Great summary of the state of the paywall debate among UK national newspapers by Ian Burrell. Emily Bell of the Guardian: "This is not about newspaper publishing, this is about news, content and analysis on the internet and as long as you keep making the category error that says newspaper publishers are different you won’t make any progress."

The Atlantic: The Newsweekly’s Last Stand

"The Economist prides itself on cleverly distilling the world into a reasonably compact survey. Another word for this is blogging, or at least what blogging might be after it matures—meaning, after it transcends its current status as a free-fire zone and settles into a more comprehensive system of gathering and presenting information. As a result, although its self-marketing subtly sells a kind of sleek, mid-last-century Concorde-flying sangfroid, The Economist has reached its current level of influence and importance because it is, in every sense of the word, a true global digest for an age when the amount of undigested, undigestible information online continues to metastasize. And that’s a very good place to be in 2009. ... Tellingly, the very lo-fi digest The Week, which has copped The Economist’s attitude without any real reporting or analysis at all, is thriving as well."

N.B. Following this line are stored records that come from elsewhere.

/-- R32: how INIT and each case of STEP advance the sequencing state, `STATE` and `CUR`. -/
def Obligations.SequencingByCase : Prop :=
  (∀ s : State, ∃ t : State, exec .init s = .next t ∧ t.fsm = .noBind ∧ t.cur = 0) ∧
  ∀ (s : State) (e : Nat), s.initialised = true → e < 2 ^ 32 → (s.last.toNat + e) % 2 ^ 32 = s.env.now.toNat →
    ∃ t : State, exec .step s = .next t ∧
      match s.fsm, s.env.rxPending with
      | .noBind, false => t.fsm = .noBind ∧
          t.cur.toNat = if 128 < e ∨ s.params.probeCmpStrict = false ∧ e = 128 then (s.cur.toNat + 1) % 8 else s.cur.toNat
      | .noBind, true =>
          if ∃ f ∈ readable s, crcchk f = true ∧ f[14] = 0xC0 then t.fsm = .waitFirstSynchro ∧ t.cur = 0
          else t.fsm = .noBind ∧ t.cur = s.cur
      | .waitFirstSynchro, false => t.fsm = .waitFirstSynchro ∧ t.cur = s.cur
      | .waitFirstSynchro, true =>
          if ∃ f ∈ readable s, crcchk f = true then t.fsm = .bound ∧ t.cur.toNat = (s.cur.toNat + 1) % 16
          else t.fsm = .waitFirstSynchro ∧ t.cur = s.cur
      | .bound, false => t.fsm = .bound ∧
          t.cur.toNat = if s.err = 0 ∧ 10 < e ∨ s.err ≠ 0 ∧ 140 < e then (s.cur.toNat + 1) % 16 else s.cur.toNat
      | .bound, true => t.fsm = .bound ∧
          t.cur.toNat = if ∃ f ∈ readable s, crcchk f = true ∧ #v[f[7], f[8], f[9]] = s.txid
            then (s.cur.toNat + 1) % 16 else s.cur.toNat
      | .signalLost, _ => t.fsm = .signalLost ∧ t.cur = s.cur

/-! ### Whole-machine rules -/

/-- R45 holds at the reset state, whose queue of commands is empty. -/
def Obligations.InvariantsHoldAtReset : Prop := Inv State.reset ∧ HostDriven State.reset

/-- R45: INIT establishes the invariants from every state, and every step of a machine driven by INIT and STEP commands
alone keeps them, whatever the clock and the transport answer. And once `HOP` holds no multiple of 16 it never does
again ((f) "of `HOP` once written"), whatever operation runs. -/
def Obligations.HostStepsKeepTheInvariants : Prop :=
  (∀ s t : State, exec .init s = .next t → Inv t) ∧
  (∀ s t : State, Inv s → HostDriven s → step s = .next t → Inv t ∧ HostDriven t) ∧
  (∀ (i : Instr) (s t : State), NibblesNonzero s.hop → exec i s = .next t → NibblesNonzero t.hop)

/-- R22: the transitions of `STATE`. INIT leads to NO_BIND; a STEP keeps the state or goes 0 to 1 or 1 to 2; and no
operation at all writes SIGNAL_LOST. -/
def Obligations.OnlyTheListedTransitions : Prop :=
  (∀ s t : State, exec .init s = .next t → t.fsm = .noBind) ∧
  (∀ s t : State, exec .step s = .next t → t.fsm = s.fsm ∨
    s.fsm = .noBind ∧ t.fsm = .waitFirstSynchro ∨ s.fsm = .waitFirstSynchro ∧ t.fsm = .bound) ∧
  (∀ (i : Instr) (s t : State), exec i s = .next t → t.fsm = .signalLost → s.fsm = .signalLost)

/-- R25, R27, R42: whatever operation runs, `TXID` and `HOP` are unchanged, or a capture wrote both: the new table is
DERIVE of the new id, `CUR` is 0, the state is WAIT_FIRST_SYNCHRO, and the operation was a STEP or (by itself, the
model's choice, log entries 7 and 11) an NB_RX or a frame. -/
def Obligations.IdentityIsWrittenOnlyByCapture : Prop :=
  ∀ (i : Instr) (s t : State), exec i s = .next t →
    (t.txid = s.txid ∧ t.hop = s.hop) ∨
    (t.fsm = .waitFirstSynchro ∧ t.cur = 0 ∧ t.last = s.env.now ∧
      t.hop = deriveHop s.params.hopBase t.txid[0] t.txid[1] t.txid[2] ∧
      t.txid = #v[t.frame[7], t.frame[8], t.frame[9]] ∧ crcchk t.frame = true ∧ t.frame[14] = 0xC0 ∧
      (i = .step ∨ i = .nbRx ∨ i.format = .frame))

/-- R8, R29, R28: the parameters, and with them `HOP_BASE` and `PROBE`, are constants: no operation changes them, and an
instantiation that meets R6 and R197 keeps meeting them. -/
def Obligations.TablesAreConstants : Prop :=
  ∀ (i : Instr) (s t : State), exec i s = .next t →
    t.params = s.params ∧ t.probe = s.probe ∧ (s.params.wf = true → t.params.wf = true)

/-- R42: what the host reads (`STATUS`, the stick registers) is written only as the access table says: `STATUS` by
INIT and STEP, the sticks by STEP, or (by itself, the model's choice, log entries 7, 9 and 11) by BD_RX, SDECODE or a
frame; and INIT writes none of `TXID`, `HOP`, `FRAME`, the sticks. -/
def Obligations.OutputsAreWrittenOnlyWhereListed : Prop :=
  (∀ (i : Instr) (s t : State), exec i s = .next t → t.status ≠ s.status → i.format = .hcmd) ∧
  (∀ (i : Instr) (s t : State), exec i s = .next t → t.sticks ≠ s.sticks →
    i = .step ∨ i = .bdRx ∨ i.format = .frame ∨ ∃ f, i = .sdecode f) ∧
  (∀ s t : State, exec .init s = .next t →
    t.txid = s.txid ∧ t.hop = s.hop ∧ t.frame = s.frame ∧ t.sticks = s.sticks)

/-- R61, R145, R277: from a state that meets the invariants, every channel a host command commands has a nonzero low nibble,
and T_FLUSHTX is never issued. -/
def Obligations.CommandedChannelsAreNoMultipleOfSixteen : Prop :=
  ∀ (s t : State) (l : HostLine) (rest : List HostLine), Inv s → HostDriven s → s.inputs = l :: rest →
    step s = .next t → ∀ e ∈ t.trace, e ≠ .flushtx ∧ ∀ ch, eventChannel e = some ch → ch.toNat % 16 ≠ 0

/-- R355: WAIT_FIRST_SYNCHRO has no timeout. Whatever the clock says, a run of STEP commands (a queue of lines, log
entry 6) that bring no checksum-valid payload leaves state, cursor, time reference and tables as they were, and
reports BIND_IN_PROGRESS. -/
def Obligations.WaitingNeverTimesOut : Prop :=
  ∀ s : State, s.initialised = true → s.fsm = .waitFirstSynchro → s.status = 3 →
    (∀ l ∈ s.inputs, l.word = ⟨.hcmd, 1⟩ ∧ l.overlap = false ∧ (l.pend = true → ∀ f ∈ l.fifo, crcchk f = false)) →
    ∃ t : State, core.run s.inputs.length s = .next t ∧ t.inputs = [] ∧ t.fsm = .waitFirstSynchro ∧ t.status = 3 ∧
      t.cur = s.cur ∧ t.err = s.err ∧ t.last = s.last ∧ t.txid = s.txid ∧ t.hop = s.hop ∧ t.sticks = s.sticks ∧
      t.env.radioCh = s.env.radioCh

/-- R356, R362, R250 (f): BOUND is for ever. A run of STEP commands (a queue of lines, log entry 6), whatever they
bring and whenever they come, stays BOUND with the same id and hop table; only INIT leaves. -/
def Obligations.BoundIsForEver : Prop :=
  ∀ s : State, s.initialised = true → s.fsm = .bound →
    (∀ l ∈ s.inputs, l.word = ⟨.hcmd, 1⟩ ∧ l.overlap = false) →
    ∃ t : State, core.run s.inputs.length s = .next t ∧ t.inputs = [] ∧ t.fsm = .bound ∧ t.txid = s.txid ∧ t.hop = s.hop

/-- R358: a busy flag starves the probe rotation. A run of STEP commands (a queue of lines, log entry 6) in NO_BIND,
each with the flag set and no acceptable bind frame, however long it lasts, leaves the cursor, the radio channel, the
time reference and `ERR` as they were. -/
def Obligations.BusyFlagStarvesTheRotation : Prop :=
  ∀ s : State, s.initialised = true → s.fsm = .noBind →
    (∀ l ∈ s.inputs, l.word = ⟨.hcmd, 1⟩ ∧ l.overlap = false ∧ l.pend = true ∧
      ∀ f ∈ l.fifo, ¬ (crcchk f = true ∧ f[14] = 0xC0)) →
    ∃ t : State, core.run s.inputs.length s = .next t ∧ t.inputs = [] ∧ t.fsm = .noBind ∧ t.cur = s.cur ∧
      t.env.radioCh = s.env.radioCh ∧ t.last = s.last ∧ t.err = s.err ∧ t.txid = s.txid ∧ t.hop = s.hop

/-- R240, R354, R11: time enters only as differences. Moving NOW and LAST by the same number of ticks, across a wrap or not,
moves them in the result and changes nothing else, for INIT and for STEP. -/
def Obligations.ClockWrapIsHarmless : Prop :=
  ∀ (i : Instr) (d : Tick) (s t : State), i.format = .hcmd → exec i s = .next t →
    exec i { s with last := s.last + d, env := { s.env with now := s.env.now + d } } =
      .next { t with last := t.last + d, env := { t.env with now := t.env.now + d } }
end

FT.com: Newsweek to turn new page with relaunch

"A prototype of the redesign that will be launched in early May is a cleaner take on the old, with more white space and bolder photographs. The launch will coincide with a relaunch of Newsweek.com that will replace wire copy with links to the best sources of online news, even if published by rivals. ... Newsweek intends to court a high-end audience seeking in-depth commentary and reporting."

García Media: Elite newspapers, free newspapers: the future lies somewhere here

Mario Garcia: "We have often mentioned in this blog that we believe the printed newspaper of the future will be published less often than daily ... We have also heralded the rapid growth of free newspapers worldwide ... Of course, a strong online edition is a vital requirement. The newspaper of the future—elite or free—is simply a companion to a robust and newsy online edition."